In the vaccine case, we have what economists call an externality. A person's decision to get vaccinated affects not only their own well-being but also the well being of innocent bystanders, those who come into contact with the person. As every textbook of principles of economics states, when an externality is present, a government may be able to influence the market allocation in a way that improves social welfare. But the fact that government intervention can be welfare-improving does not mean that it will be. The concern here is that a market would allocate the vaccine to those who are willing to pay enough but may not be the ones most likely to contract and spread the virus. But if this is the concern, the government's response should be to direct the vaccine towards the most infectious among us. Due to political considerations, however, this is not the case. 

Several economists, especially in the field of Public Choice, have argued that a less than optimal market outcome, a market failure as we call it, may be second best. They find paradoxical that people who are suspicious of individuals when those individuals work for business, seem to trust that they will do the right thing when they work for the government. Such people either ignore that politicians are just as self-interested as business professionals, or assume that the interest of politicians is aligned with that of the public because to get re-elected they must make socially beneficial decisions. This assumption presupposes, however, that people are capable of correctly identifying not only the direct but also the secondary effects of a decision. This is not always the case. 

In Economics in One Lesson, Henry Hazlitt brings the example of a government that builds a bridge of marginal value to provide employment. He points out that people who are not trained to see "beyond the immediate range of the physical eyes" will only see the bridge and the jobs created by its construction. They will not see that the funds diverted from the private sector to build the bridge could have been used to make things that people value more. They will not see the unmade cars, private houses, etc. and the jobs sacrificed in those industries. If voters cannot properly identify the secondary effects of an action, there is no guarantee that self-interested government bureaucrats will act in ways that improve upon the market outcome. The choice may be between market failure and government failure, and it is not at all clear that an imperfect government is better than an imperfect market. 

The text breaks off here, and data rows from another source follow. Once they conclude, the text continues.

-- ==== Sys2Proof/Machine/Matrix.lean ====
section
/-! DEFINITION. Tile tasks, the Fusee and the matrix array, group tokens and `axt` (R51, R69 to R71, R296 to R314). -/

namespace Sys2Proof.Machine

open Host (Outcome)

/-- A field of a tile-task record, n bytes from offset o (Table 21.1). -/
def taskField (r : List Byte) (o n : Nat) : Nat := leValue ((r.drop o).take n)

/-- A signed byte of a record. -/
def taskSigned (r : List Byte) (o : Nat) : Int := (r.getD o 0).toInt

/-- Bit i of byte o of a record. -/
def taskBit (r : List Byte) (o i : Nat) : Bool := (r.getD o 0).getLsbD i

/-- The tag whose code stands in byte o of a record. -/
def taskTag (r : List Byte) (o : Nat) : Tag := (Tag.ofCode (taskField r o 1)).getD .i8

/-- M, N, KS, ALVL, and the named accumulator of a record (Table 21.1). -/
def taskM (r : List Byte) : Nat := taskField r 36 2
def taskN (r : List Byte) : Nat := taskField r 38 2
def taskKS (r : List Byte) : Nat := taskField r 40 2
def taskLevel (r : List Byte) : Nat := taskField r 51 1 % 8
def taskAcc (r : List Byte) : Nat := (taskBit r 46 1).toNat

/-- DEST = 1: the result goes to memory. -/
def taskNarrows (r : List Byte) : Bool := taskBit r 46 0

/-- ZERO = 1 or DEST = 1: the accumulator starts from zero (R306). -/
def taskZeroes (r : List Byte) : Bool := taskBit r 46 2 || taskNarrows r

/-- Rows and columns that the Spire at position p computes: first ones and counts (R296). -/
def quarter (r : List Byte) (p : Nat) : (Nat × Nat) × (Nat × Nat) :=
  let r0 := 256 * (p / 2)
  let c0 := 256 * (p % 2)
  ((r0, min 256 (taskM r - r0)), (c0, min 256 (taskN r - c0)))

/-- The participating positions (R296). -/
def takesPart (r : List Byte) : List Nat :=
  (List.range 4).filter fun p => (quarter r p).1.2 != 0 && (quarter r p).2.2 != 0

/-- The formats of the matrix array (R69). -/
def matrixTag (c : Nat) : Bool := [0, 1, 8, 9, 12, 13].contains c

/-- A base or stride suits a format: a multiple of its stored size, t6 excepted (Table 21.2). -/
def suits (r : List Byte) (o n f : Nat) : Bool :=
  let t := taskTag r f
  t == .t6 || taskField r o n % t.bytes == 0

/-- The record checks of Table 21.2, in order: the code of the first that fails. -/
def taskCheck (r : List Byte) : Nat :=
  let z (o n : Nat) : Bool := taskField r o n == 0
  let dest := taskNarrows r
  let ctl := taskField r 46 1
  let spc := taskField r 50 1
  if !(ctl / 32 == 0 && taskField r 48 1 / 8 == 0 && spc / 64 == 0 && taskField r 51 1 / 8 == 0 && taskField r 52 1 / 64 == 0 &&
      taskField r 53 1 / 64 == 0 && z 54 2 && z 60 4 &&
      (dest || (z 16 8 && z 32 4 && z 47 1 && z 48 1 && z 49 1 && spc / 16 % 4 == 0))) then 1
  else if !(1 ≤ taskM r && taskM r ≤ 512 && 1 ≤ taskN r && taskN r ≤ 512 && 1 ≤ taskKS r) then 2
  else
    let biasOk (f b : Nat) : Bool := (taskTag r f).isTapered || z b 1
    let afmt := taskField r 42 1
    let cfmt := taskField r 47 1
    if !(matrixTag afmt && matrixTag (taskField r 43 1) && biasOk 42 44 && biasOk 43 45 && (afmt != 1 || taskLevel r == 0) &&
        (!dest || (cfmt < 14 && (taskLevel r == 0 || tagCodeCarries cfmt)))) then 3
    else if spc % 4 == 1 || spc / 4 % 4 == 1 || spc / 16 % 4 == 1 then 4
    else if !(suits r 0 8 42 && suits r 24 4 42 && suits r 8 8 43 && suits r 28 4 43 &&
        (!dest || (suits r 16 8 47 && suits r 32 4 47))) then 5
    else 0

/-- Key of byte 0 of a group's task-queue slot for task n (R301). -/
def Group.taskSlot (g : Group) (n : Nat) : Nat := lsKey (4 * g.quad) (g.bases.getD 0 0 + (g.lspan - 4096) + 64 * (n % 64))

/-- The task that holds number n. -/
def Group.taskAt (g : Group) (n : BitVec 32) : Option Task := g.tasks.find? fun t => t.num == n

/-- The task that holds slot n mod 64. -/
def Group.slotTask (g : Group) (n : BitVec 32) : Option Task := g.tasks.find? fun t => t.num.toNat % 64 == n.toNat % 64

/-- The record of a task: what the Fusee took, or what its slot holds until then (R301). -/
def State.taskRecord (s : State) (g : Group) (t : Task) : List Byte :=
  if t.record.isEmpty then s.bytes (g.taskSlot t.num.toNat) 64 else t.record

/-- Applies f to task n of group gid. -/
def State.modTask (s : State) (gid : Nat) (n : BitVec 32) (f : Task → Task) : State :=
  s.mapTasks gid fun t => if t.num = n then f t else t

/-- `task` after its claim: the release, the slot, the record (R303). -/
def State.queueTask (s : State) (h : Hart) (g : Group) (d : Reg) (a : Word) (cm : BitVec 16) (cls : BitVec 4) : Result :=
  let n := g.taskCount
  if h.unacked.any (fun u => cm.getLsbD u.cls.toNat) then .stall s { h with pending := some .slotWait } false
  else if (match g.slotTask n with | some t => t.state.live | none => false) then
    .stall s { h with pending := some .slotWait } false
  else
    let rec64 := s.bytes (lsKey (spireOf s.cur) (g.bases.getD (spireOf s.cur % 4) 0 + a.toNat)) 64
    let t : Task := ⟨n, [], h.idx, cls, .queued, 0, 0, 0, s.stamp⟩
    let s := (s.perform .raw (byteWrites (g.taskSlot n.toNat) rec64)).modGroup h.gid fun g =>
      { g with tasks := g.tasks.filter (fun x => x.num.toNat % 64 != n.toNat % 64) ++ [t], taskCount := n + 1 }
    .done { s with stamp := s.stamp + 1 } (h.setReg d (n.setWidth 64))
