-- ==== Sys2Proof/Safety.lean ====
section
/-! DEFINITION. The terms of the claims: what a safe state is, when an instruction issues and completes, what a trap leaves, and the
tables of spec/11 to spec/13 that claims compare the meanings with. -/

namespace Sys2Proof

open Machine

/-- Bytes of memory and granule tags are in canonical form. -/
def SafeMem (m : List Host.Cell) (g : Store Byte) : Prop := Memory.wf m = true ∧ Store.wf 0 g = true

/-- The module's memory and granule tags are in canonical form. -/
def Safe (s : State) : Prop := SafeMem s.mem s.gtag

/-- A step is safe when it does not stop and leaves a safe state. -/
def SafeStep (s : State) : Prop := ∃ t, step s = .next t ∧ Safe t

/-- Hart h is the current hart, and instruction i passes the checks that come before its own (R90). -/
def Issues (s : State) (h : Hart) (i : Instr) : Prop := s.hart s.cur = some h ∧ h.gate i = .go

/-- The program-visible state after instruction i, whose effect left a with pc still at i, falls through: the iteration tests of
R149 act at the next sequential pc, and HINST counts i. -/
def fallsThrough (i : Instr) (a : Arch) : Arch :=
  let b := a.retire (a.pc + BitVec.ofNat 64 i.size)
  { b with hinst := b.hinst + BitVec.ofNat 64 (retired i) }

/-- The program-visible state after instruction i, whose effect left a, jumps to t. -/
def jumpsTo (i : Instr) (a : Arch) (t : Word) : Arch :=
  let b := a.transfer t
  { b with hinst := b.hinst + BitVec.ofNat 64 (retired i) }

/-- State t is s after hart k, which the instruction's effect left as h, has completed it with program-visible state a. Nothing else
of the hart changes but what counts instructions and waits; no other hart changes; and unless a debugger records the hart, no
other field of the module changes but the work given to the pipes: no byte of memory, no granule tag, no group, no context. -/
def CompletedAs (k : Nat) (s : State) (h : Hart) (a : Arch) (t : State) : Prop :=
  (∃ u : Hart, t.hart k = some u ∧ u.exits.length = h.exits.length ∧
    u = { h with
      arch := a
      exits := u.exits, seq := h.seq + 1, pending := none, stalled := false, memStall := false, awaited := [], convoy := u.convoy
      hbeat := u.hbeat, dbg := u.dbg }) ∧
  (∀ j, j ≠ k → t.hart j = s.hart j) ∧
  (h.dbg.recording = false → t = { s with harts := t.harts, pipeWork := t.pipeWork })

/-- Element-beats of an instruction that is no vector instruction (R129): 1 for a scalar load, store or atomic, and for `stream`, `copy`,
`stand`, `unstand` and `bop`. -/
def scalarBeats : Instr → Nat
  | .ldb .. | .ldbu .. | .ldh .. | .ldhu .. | .ldw .. | .ldwu .. | .ldd .. | .stb .. | .sth .. | .stw .. | .std .. => 1
  | .aadd .. | .aswp .. | .acas .. | .amax .. | .amin .. | .aaddBel .. | .aswpBel .. | .acasBel .. | .amaxBel .. | .aminBel .. => 1
  | .stream .. | .copy .. | .stand .. | .unstand .. | .bop .. => 1
  | _ => 0

/-- HBEAT of hart k advances with instruction i from h to t, where i is no vector instruction (R129). -/
def ScalarCharged (i : Instr) (k : Nat) (h : Hart) (t : State) : Prop :=
  i.needsLanes = false → (t.hart k).map (·.hbeat) = some (h.hbeat + BitVec.ofNat 64 (scalarBeats i))

/-- Instruction i of the current hart completes and falls through; s and h are the module and the hart after its effect. -/
def Completes (i : Instr) (s : State) (h : Hart) (t : State) : Prop :=
  CompletedAs s.cur s h (fallsThrough i h.arch) t ∧ ScalarCharged i s.cur h t

/-- Instruction i of the current hart completes with a jump to address p. -/
def Jumps (i : Instr) (s : State) (h : Hart) (p : Word) (t : State) : Prop :=
  CompletedAs s.cur s h (jumpsTo i h.arch p) t ∧ ScalarCharged i s.cur h t

/-- A handler takes a trap of this hart (R338, R341): user level, and TVEC names a handler. -/
def Handled (s : State) (h : Hart) : Prop := h.arch.level = .user ∧ 4 ≤ (s.ctx (s.ctxOf h)).tvec.toNat

/-- The hart holds no open exit, no held store and no recorded fault: its next instruction is not speculative. -/
def PlainHart (h : Hart) : Prop := h.exits = [] ∧ h.held = [] ∧ h.faults = []

/-- b is a after the trap entry of R341 for cause c of hart k, whose context is x: the pseudocode of R341 with the fields of
Table 25.2, and nothing else. -/
def TrapRecord (a : Arch) (x : Ctx) (k : Nat) (c : Cause) (syl : Syl) (deferred : Bool) (tspc : Word) (b : Arch) : Prop :=
  b.tcause = BitVec.ofNat 32
    (c.code + 2 ^ 8 * c.fetch.toNat + 2 ^ 9 * c.write.toNat + 2 ^ 10 * deferred.toNat + 2 ^ 12 * c.sub) ∧
  b.pc.toNat = x.tvec.toNat / 4 * 4 ∧
  b = { a with
    tcause := b.tcause, tepc := a.pc, tspc := tspc, taddr := c.addr, tidx := BitVec.ofNat 32 c.idx, ttag := syl
    tsave := x.tsaveBase + 512 * BitVec.ofNat 64 k, level := .context, pc := b.pc }

/-- t is s after hart k, which is h there, has taken a trap (R341): its record is written, what was speculative is discarded, its
held stores and every other field of the module stay. -/
def TrapTaken (s : State) (k : Nat) (h : Hart) (c : Cause) (syl : Syl) (deferred : Bool) (tspc : Word) (t : State) : Prop :=
  ∃ u : Hart, t = s.setHart k u ∧ TrapRecord h.arch (s.ctx (s.ctxOf h)) k c syl deferred tspc u.arch ∧
    u = { h with
      arch := u.arch, exits := [], faults := [], pending := none, stalled := false, memStall := false, awaited := [], convoy := 0
      dbg := u.dbg }

/-- Instruction i of the current hart traps precisely with cause c: its own pc and first syllable are recorded. -/
def Traps (i : Instr) (s : State) (h : Hart) (c : Cause) : Prop :=
  ∃ t, exec i s = .next t ∧ TrapTaken s s.cur h c i.firstSyllable false h.arch.pc t

/-- A cause without element, address or kind (Table 25.3). -/
def plainCause (code idx : Nat) : Cause := ⟨code, 0, false, false, idx, 0⟩

/-- Signed and unsigned minimum and maximum, and 0 or 1. -/
def signedMin (x y : Word) : Word := BitVec.ofInt 64 (min x.toInt y.toInt)
def signedMax (x y : Word) : Word := BitVec.ofInt 64 (max x.toInt y.toInt)
def truth (p : Bool) : Word := BitVec.ofNat 64 p.toNat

Imagine someone grieving the loss of an elderly parent to covid. I can envision news outlets and social media posts holding the CDC responsible for vaccinating a college student with no underlying health conditions instead of the deceased. How easy would it be for a government bureaucrat to convince people that vaccinating the college student saved lives? How easy would it be to divert attention from the specific person who died to the abstract elderly people who were spared because they did not contract the virus? Such considerations can lead self-interested government bureaucrats to allocate the vaccine in sub-optimal ways, as it seems they have. As Cochrane remarks, 

"The government is basically not even thinking about the prime market failure -- the externality that if I get it I might give it to you.  In doing that it is mostly just achieving an income transfer to favored groups." 

It is not at all clear that this sub-optimal government allocation of vaccines is any worse than the sub-optimal allocation that would have been achieved under a private market. And this risk carries over to every government intervention. It is important to remember that.